- **TASK DETAILS**
Stop after the line with "def upOf (ds"; until then, please copy every line of the records word for word from the first.
----- ENTRIES SHOWN -----
-- ==== Sys2Proof/Tests/Slice0.lean ====
section
/-! SUPPORT. The model's own tests: ill-formed commands, words of the spec, steps on small states, and states that meet the hypotheses of the
statements. -/

namespace Sys2Proof.Tests

set_option Elab.async false

open Sys2Proof Sys2Proof.Machine

/-! ### Small states -/

/-- Reset, with some power domains in Run. -/
def upOf (ds : List Nat) : State := ds.foldl (fun s d => s.setNat (dstat d) 3) State.reset

/-- One domain of each kind in Run. -/
def up : State := upOf [0, 1, 192, 216, 248, 264, 268, 270, 271, 279, 280, 284, 288]

/-- A core whose prefetch queue holds the eight blocks from its pc on. -/
def fed (c : Core) : Core := { c with queue := (List.range 8).map (fun k => ⟨blockOf c.pc + BitVec.ofNat 64 (16 * k), false⟩) }

/-- Core 0 released and ready, with its registers and a full prefetch queue. -/
def withCore (c : Core) : State := ((up.setNat (corePage 0 0x10) 3).setNat (rts 0x44) 1).setCore 0 (fed c)

/-- What bytes spell. -/
def insnOf (b : List Byte) : Insn :=
  match ozDecode b with
  | .ok i => i
  | _ => { op := .nop, map := 0, opc := 0 }

/-- The state when core 0 has fetched them. -/
def fetched (s : State) (b : List Byte) : State := (s.fetchFor 0 (insnOf b)).2

/-- Does core 0 carry out the instruction that `b` spells? -/
def goes (s : State) (b : List Byte) : Bool :=
  !s.stalled && s.mayIssue 0 && !(s.core 0).mustEnter && !s.stalledPrimary 0 && !(s.core 0).isShadow && decide (ozDecode b = .ok (insnOf b))
    && decide ((s.fetchFor 0 (insnOf b)).1 = .ok)

/-- Then it issues, in the words of the statements. -/
theorem issues_of {s : State} {b : List Byte} (h : goes s b = true) : Issues s 0 b (insnOf b) (fetched s b) := by
  simp only [goes, Bool.and_eq_true, Bool.not_eq_true', decide_eq_true_eq] at h
  obtain ⟨⟨⟨⟨⟨⟨h1, h2⟩, h3⟩, h4⟩, h5⟩, h6⟩, h7⟩ := h
  exact ⟨h1, h2, h3, h4, h5, h6, Prod.ext h7 rfl⟩

/-- What a command answers; the state before where it refuses. -/
def after (c : Instr) (s : State) : State :=
  match exec c s with
  | .next t => t
  | _ => s

/-- May initiator `i` write the register at `a`, where page `p` stands? -/
def writable (s : State) (i : Initiator) (a : Nat) (p : Page) : Bool :=
  !s.stalled && decide (s.pageAt a = some p) && decide (a % 4 = 0)
    && (decide (s.partOf i = 0) || (decide (s.fld (p.base + 0x24) 0 6 = (s.partOf i).toNat) && !p.sysOnly (a % 4096)))
    && !s.writeVoid p (a % 4096)

theorem mayWrite_of {s : State} {i : Initiator} {a : Nat} {p : Page} (h : writable s i a p = true) : MayWrite s i a p := by
  simp only [writable, Bool.and_eq_true, Bool.or_eq_true, Bool.not_eq_true', decide_eq_true_eq] at h
  obtain ⟨⟨⟨⟨h1, h2⟩, h3⟩, h4⟩, h5⟩ := h
  exact ⟨h1, h2, h3, h4, h5⟩

/-- The page that stands at an offset; a page of an aggregator where none does. -/
def pageIn (s : State) (a : Nat) : Page :=
  match s.pageAt a with
  | some p => p
  | none => ⟨.agg, 0, 0, 0, 0⟩

/-- Core 0 as an initiator, at PARTID 0. -/
def me : Initiator := .core 0

/-- Core 0 at a level, with g1 and g2. -/
def coreAt (lv : Fin 4) (x y : W64) : Core := { (({} : Core).setG 1 x).setG 2 y with level := lv }

/-! ### Ozhorn-64: words of the spec's tables (04 R78-R92), and issue -/

/-- One word of each operation: escape, opcode and operand bytes as the tables of 04 R89-R92 give them, with A 1 and B 2 where they are
registers. -/
def words1 : List (OzOp × List Byte) :=
  [(.ld, [0x00, 0x12]), (.ldx, [0x60, 0x10, 0x12]), (.st, [0x20, 0x12]), (.lea, [0x30, 0x12]), (.add, [0x40, 0x12]), (.sub, [0x41, 0x12]),
   (.adc, [0x42, 0x12]), (.sbc, [0x43, 0x12]), (.and, [0x44, 0x12]), (.or, [0x45, 0x12]), (.xor, [0x46, 0x12]), (.andn, [0x47, 0x12]),
   (.shl, [0x48, 0x12]), (.shr, [0x49, 0x12]), (.sar, [0x4A, 0x12]), (.ror, [0x4B, 0x12]), (.mul, [0x4C, 0x12]), (.mulhu, [0x4D, 0x12]),
   (.mulhs, [0x4E, 0x12]), (.mov, [0x4F, 0x12]), (.cmp, [0x54, 0x12]), (.tst, [0x55, 0x12]), (.csel, [0x56, 0x12, 0x01]), (.sxt, [0x60, 0x57, 0x12]),
   (.clz, [0x58, 0x12]), (.ctz, [0x59, 0x12]), (.popc, [0x5A, 0x12]), (.bswap, [0x5B, 0x12])]
def words2 : List (OzOp × List Byte) :=
  [(.mfs, [0x5D, 0x10, 1, 0]), (.mts, [0x5E, 0x10, 1, 0]), (.bc, [0x70, 0x00, 0x01]), (.b, [0x73, 0x12]), (.bl, [0x76, 0x12, 1, 0, 0]), (.jr, [0x77, 0x02]),
   (.jlr, [0x78, 0x12]), (.ret, [0x79]), (.cbz, [0x7A, 0x10, 1, 0]), (.cbnz, [0x7B, 0x10, 1, 0]), (.loop, [0x7C, 0x10, 1, 0]), (.svc, [0x7D, 0x00, 1, 0]),
   (.hvc, [0x7D, 0x10, 1, 0]), (.mvc, [0x7D, 0x20, 1, 0]), (.brk, [0x7E]), (.nop, [0x7F]), (.fld, [0x6F, 0x00, 0x12]), (.fst, [0x6F, 0x10, 0x12]),
   (.vld, [0x6F, 0x20, 0x12]), (.vst, [0x6F, 0x30, 0x12]), (.amoswp, [0x6F, 0x60, 0x12]), (.amoadd, [0x6F, 0x61, 0x12]), (.amoand, [0x6F, 0x62, 0x12]),
   (.amoor, [0x6F, 0x63, 0x12]), (.amoxor, [0x6F, 0x64, 0x12]), (.amomin, [0x6F, 0x65, 0x12]), (.amomax, [0x6F, 0x66, 0x12]), (.cas, [0x6F, 0x67, 0x12])]
def words3 : List (OzOp × List Byte) :=
  [(.divInit, [0x8C, 0x6F, 0x68, 0xAB]), (.divInits, [0x8C, 0x6F, 0x69, 0xAB]), (.dstep, [0x8C, 0x6F, 0x6A, 0xAB]), (.divFin, [0x8C, 0x6F, 0x6B, 0xAB]), (.fence, [0x6F, 0x70, 0]),
   (.tlbi, [0x6F, 0x71, 0x10, 1]), (.tlbsync, [0x6F, 0x72]), (.wait, [0x6F, 0x73, 0x10]), (.reti, [0x6F, 0x74]), (.rdfeat, [0x6F, 0x75, 0x10, 1]),
   (.rdtime, [0x6F, 0x76, 0x10]), (.rdfrm, [0x6F, 0x77, 0x10]), (.rdwin, [0x6F, 0x78, 0x10]), (.pswitch, [0x6F, 0x79, 0x10]), (.cmo, [0x6F, 0x7A, 0x10, 1]),
   (.cmosw, [0x6F, 0x7B, 0x10, 1]), (.fadd, [0x6E, 0x00, 0x12]), (.fsub, [0x6E, 0x01, 0x12]), (.fmul, [0x6E, 0x02, 0x12]), (.fdiv, [0x6E, 0x03, 0x12]),
   (.fsqrt, [0x6E, 0x04, 0x12]), (.fmin, [0x6E, 0x05, 0x12]), (.fmax, [0x6E, 0x06, 0x12]), (.fma, [0x6E, 0x07, 0x12]), (.fms, [0x6E, 0x08, 0x12])]
def words4 : List (OzOp × List Byte) :=
  [(.fnma, [0x6E, 0x09, 0x12]), (.fabs, [0x6E, 0x0A, 0x12]), (.fneg, [0x6E, 0x0B, 0x12]), (.fcmp, [0x6E, 0x0C, 0x12]), (.fcvt, [0x6E, 0x10, 0x12]),
   (.scvtf, [0x6E, 0x12, 0x12]), (.fcvtzs, [0x6E, 0x13, 0x12]), (.fmv, [0x6E, 0x14, 0x12]), (.frint, [0x6E, 0x16, 0x12]), (.vadd, [0x66, 0x6E, 0x20, 0x12]),
   (.vsub, [0x66, 0x6E, 0x21, 0x12]), (.vmul, [0x66, 0x6E, 0x22, 0x12]), (.vand, [0x66, 0x6E, 0x23, 0x12]), (.vor, [0x66, 0x6E, 0x24, 0x12]),
   (.vxor, [0x66, 0x6E, 0x25, 0x12]), (.vandn, [0x66, 0x6E, 0x26, 0x12]), (.vshl, [0x66, 0x6E, 0x27, 0x12]), (.vshr, [0x66, 0x6E, 0x28, 0x12]),
   (.vsar, [0x66, 0x6E, 0x29, 0x12]), (.vmin, [0x66, 0x6E, 0x2A, 0x12]), (.vmax, [0x66, 0x6E, 0x2B, 0x12]), (.vminu, [0x66, 0x6E, 0x2C, 0x12]),
   (.vmaxu, [0x66, 0x6E, 0x2D, 0x12]), (.vcmpeq, [0x66, 0x6E, 0x2E, 0x12]), (.vcmpgt, [0x66, 0x6E, 0x2F, 0x12]), (.vdup, [0x66, 0x6E, 0x30, 0x12, 1]),
   (.vext, [0x66, 0x6E, 0x31, 0x12, 1]), (.vins, [0x66, 0x6E, 0x32, 0x12, 1])]
def words : List (OzOp × List Byte) := words1 ++ words2 ++ words3 ++ words4

/-- Every word decodes to its operation, over its whole length. -/
theorem test_words_decode : ∀ x ∈ words, (insnOf x.2).op = x.1 ∧ (insnOf x.2).len = x.2.length := by decide +kernel

/-- Every word issues at core 0 after reset: the hypothesis that the statements about Ozhorn-64 rows share. -/
theorem test_words_issue : ∀ x ∈ words, goes (withCore {}) x.2 = true := by decide +kernel

theorem test_witness_issues : ∀ x ∈ words, ∃ u, Issues (withCore {}) 0 x.2 (insnOf x.2) u ∧ (insnOf x.2).op = x.1 :=
  fun x h => ⟨_, issues_of (test_words_issue x h), (test_words_decode x h).1⟩

/-- The example of 04: a 32-bit acquire load of g21 from g3 + 4 g17 + 0x1234. -/
theorem test_decode_example : let i := insnOf [0x60, 0x68, 0xD1, 0x0A, 0x53, 0x34, 0x12]
    i.op = .ld ∧ i.w = 32 ∧ i.a = 21 ∧ i.b = 3 ∧ i.c = 17 ∧ i.scale = 2 ∧ i.imm = 0x1234 ∧ i.len = 7 := by decide

/-- Undefined opcodes, a missing prefix and condition 15 are refused with their reasons (04 R82, R89, R94). -/
theorem test_decode_illegal : ozDecode [0x5C, 0x12] = .ill 1 ∧ ozDecode [0x10, 0x12] = .ill 2 ∧ ozDecode [0x6E, 0x20, 0x12] = .ill 2
    ∧ ozDecode [0x70, 0x0F, 0x01] = .ill 5 := by decide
-----
- **WRITTEN RESPONSE**
-- ==== Sys2Proof/Tests/Slice0.lean ====
section
/-! SUPPORT. The model's own tests: ill-formed commands, words of the spec, steps on small states, and states that meet the hypotheses of the
statements. -/

namespace Sys2Proof.Tests

set_option Elab.async false

open Sys2Proof Sys2Proof.Machine

/-! ### Small states -/

/-- Reset, with some power domains in Run. -/
def upOf (ds : List Nat) : State := ds.foldl (fun s d => s.setNat (dstat d) 3) State.reset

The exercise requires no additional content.